Table 2. Circuit Power Modeling Pool

Dynamic power consumption can be reduced by reducing any term in equation 1, however as the voltage is fixed and the operating frequency and toggling rates are largely application driven, the most robust approach is to lower the switching capacitance. Dynamic power spans I/O power, logic component power, and signal power. The initial focus of the power optimization tools is to reduce the signal and clocking power of a circuit as I/O power is determined more by external interfacing requirements off chip, and logic component, such as CLBs, block RAMs, block multipliers, and DLL/DCMs are determined during synthesis.

At the level in the COTS tool flow that the RHinO tools are currently capable of addressing, the biggest power variable we can address is length, and therefore capacitance of the signal interconnects. In the following sections, two methods for optimizing signal power within the context of the COTS PAR tools without altering FPGA design functionality are discussed. Both of these methods work based on shortening signal routing paths for reducing signal capacitances.

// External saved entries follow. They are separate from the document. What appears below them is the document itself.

/-! ### Commit records (R287, R288) -/

/-- Record writes issued while reserved credits last, in ascending shard index. A FENCED instance writes no record
(R351). -/
def issueFlips (s : State) : State :=
  if s.twn.regs.jstate = .fenced then s else
  s.shard.foldl (fun s (i, h) =>
    match h.flip with
    | some ws =>
      if s.txns.any (fun t => t.why == .flip i) || !creditOk s flipQuad none then s
      else issueTxn s flipQuad none .wr (hostAddr s h.srec.crec) (recBytes ws) (.flip i)
    | none => s) s

/-- The record that a COMMIT writes for a PEND shard. -/
def flipRecord (s : State) (i : Nat) (h : Shard) : List W32 :=
  mkRec (h.cep + 1) (if h.srec.masked then (dirOf s h.srec.mid).mep else 0) (!h.slot) h.srec.owner 1 h.jstep i

/-- A PEND shard released: its pond pages are free and its micro-steps start anew (R288, R299). -/
def releaseShard (s : State) (i : Nat) : State :=
  let s := modShard s i fun h => { h with pend := false, msf := 0, gcnt := 0, flip := none, staged := false, pgWait := none }
  landHeld (pondFreeShard s i)

/-- Step 6 of R287, once every flip of a COMMIT is answered. -/
def flipsEnd (s : State) : State :=
  match s.vrd.flipping with
  | none => s
  | some step =>
    if s.shard.any fun x => x.2.flip.isSome then s
    else
      let due := s.vrd.due
      queueRake (modVrd s fun v => { v with flipping := none, due := [] }) step due

/-- The response to a shard's record write (step 5 of R287). -/
def flipDone (s : State) (i : Nat) (err : Bool) (detail : Nat := 0) : State :=
  match s.txns.find? (fun t => t.why == .flip i), (shardOf s i).flip with
  | some t, some ws =>
    let s := { s with txns := s.txns.filter fun x => !(x.why == .flip i) }
    let s := if err then
        recordErr (spoilHost s t.addr t.data.length) .vrd { cause := cBrine, addr := some t.addr, row := i, detail := detail }
      else
        let h := shardOf s i
        let s := putHost s t.addr t.data
        let s := modShard s i fun h => { h with cep := recEpoch ws, slot := recSlot ws }
        let s := if h.srec.masked then modDir s h.srec.mid fun e => { e with slot := recSlot ws } else s
        journal s jFlip (recStep ws) i ((ws.take 5).flatMap fun (w : W32) => leBytes 4 w.toNat)
    flipsEnd (issueFlips (releaseShard s i))
  | _, _ => s

/-- COMMIT_FLIP_DONE (R287). -/
def execCommitFlipDone (shard : Fin 8192) (err : Bool) (s : State) : Host.Outcome State Fault Refusal :=
  .next (command [] s (flipDone · shard.1 err))

/-! ### Applying a verdict (R287, R301, R307, R312, R313, R318) -/

/-- Entries of the tide table whose period counts verdict steps (R405). -/
def tideStep (s : State) : State :=
  modTide s fun t => { t with ent := t.ent.map fun e =>
    if e.ten && e.tkind && !e.susp then { e with next := BitVec.ofNat 32 (e.next.toNat - 1), now := e.now + 1 } else e }

/-- The verdict log takes a verdict; LWAIT counts from the flags' sending. -/
def logVerdict (s : State) (m : VMsg) : State :=
  let v := s.vrd.regs
  let wait := if v.sent then s.pwr.tick.toNat - s.vrd.sentAt else 0
  let n : BitVec 4 := v.loghead + 1
  let e : VLog :=
    { step := m.step, valid := true, commit := m.commit, flags := BitVec.ofNat 3 m.flagBits, missing := m.missing
      onf := BitVec.ofNat 7 m.onf, oab := BitVec.ofNat 7 m.oab, oft := BitVec.ofNat 7 m.oft, lwait := BitVec.ofNat 32 wait }
  let s := modVrdR s fun v =>
    { v with loghead := n, log := vset v.log ⟨n.toNat, n.isLt⟩ e
             vlate := if v.sent && decide (25 < wait) then satAdd v.vlate 1 else v.vlate }
  trace s 3 .vrd (leBytes 4 m.step.toNat ++ leBytes 1 (b2n m.commit + 2 * m.flagBits + 16 * b2n m.missing)
    ++ leBytes 1 m.onf ++ leBytes 1 m.oab ++ leBytes 1 m.oft ++ leBytes 4 wait)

Figure 8 depicts the power optimization tool flow on the left hand side, and the verification tool flow on the right hand side. The power optimization tools for both methods generate
user constraint files, which are input to the Xilinx PAR tools. With these added constraints, the COTS tools are able to create more power efficient circuits. The first power optimization method presented is to add timing constraints on signals. The second method is to add location constraints on flip-flops. Both methods have the effect of over constraining power sensitive parts of the circuit, forcing the PAR tools to use shorter, lower capacitance interconnects.

**Figure 8. Power Tool Flow**

### Timing Constraint Based Power Optimization

In the timing constraint power optimization approach, timing constraints are added to signal wires to essentially translate power interconnect specifications into timing constraint specifications that the Xilinx PAR tools can work with. By raising timing constraints above the minimum operating frequency for high capacitance signals in a design, the PAR tools work to achieve shorter, or more power efficient, routes. From VLSI interconnect technology [8], the delay of a wire is proportional to wire capacitance C, therefore minimizing delays has the added benefit of minimizing capacitance and therefore power. In this way, power optimization is achieved by over-constraining the timing on signal wires to get lower signal capacitances.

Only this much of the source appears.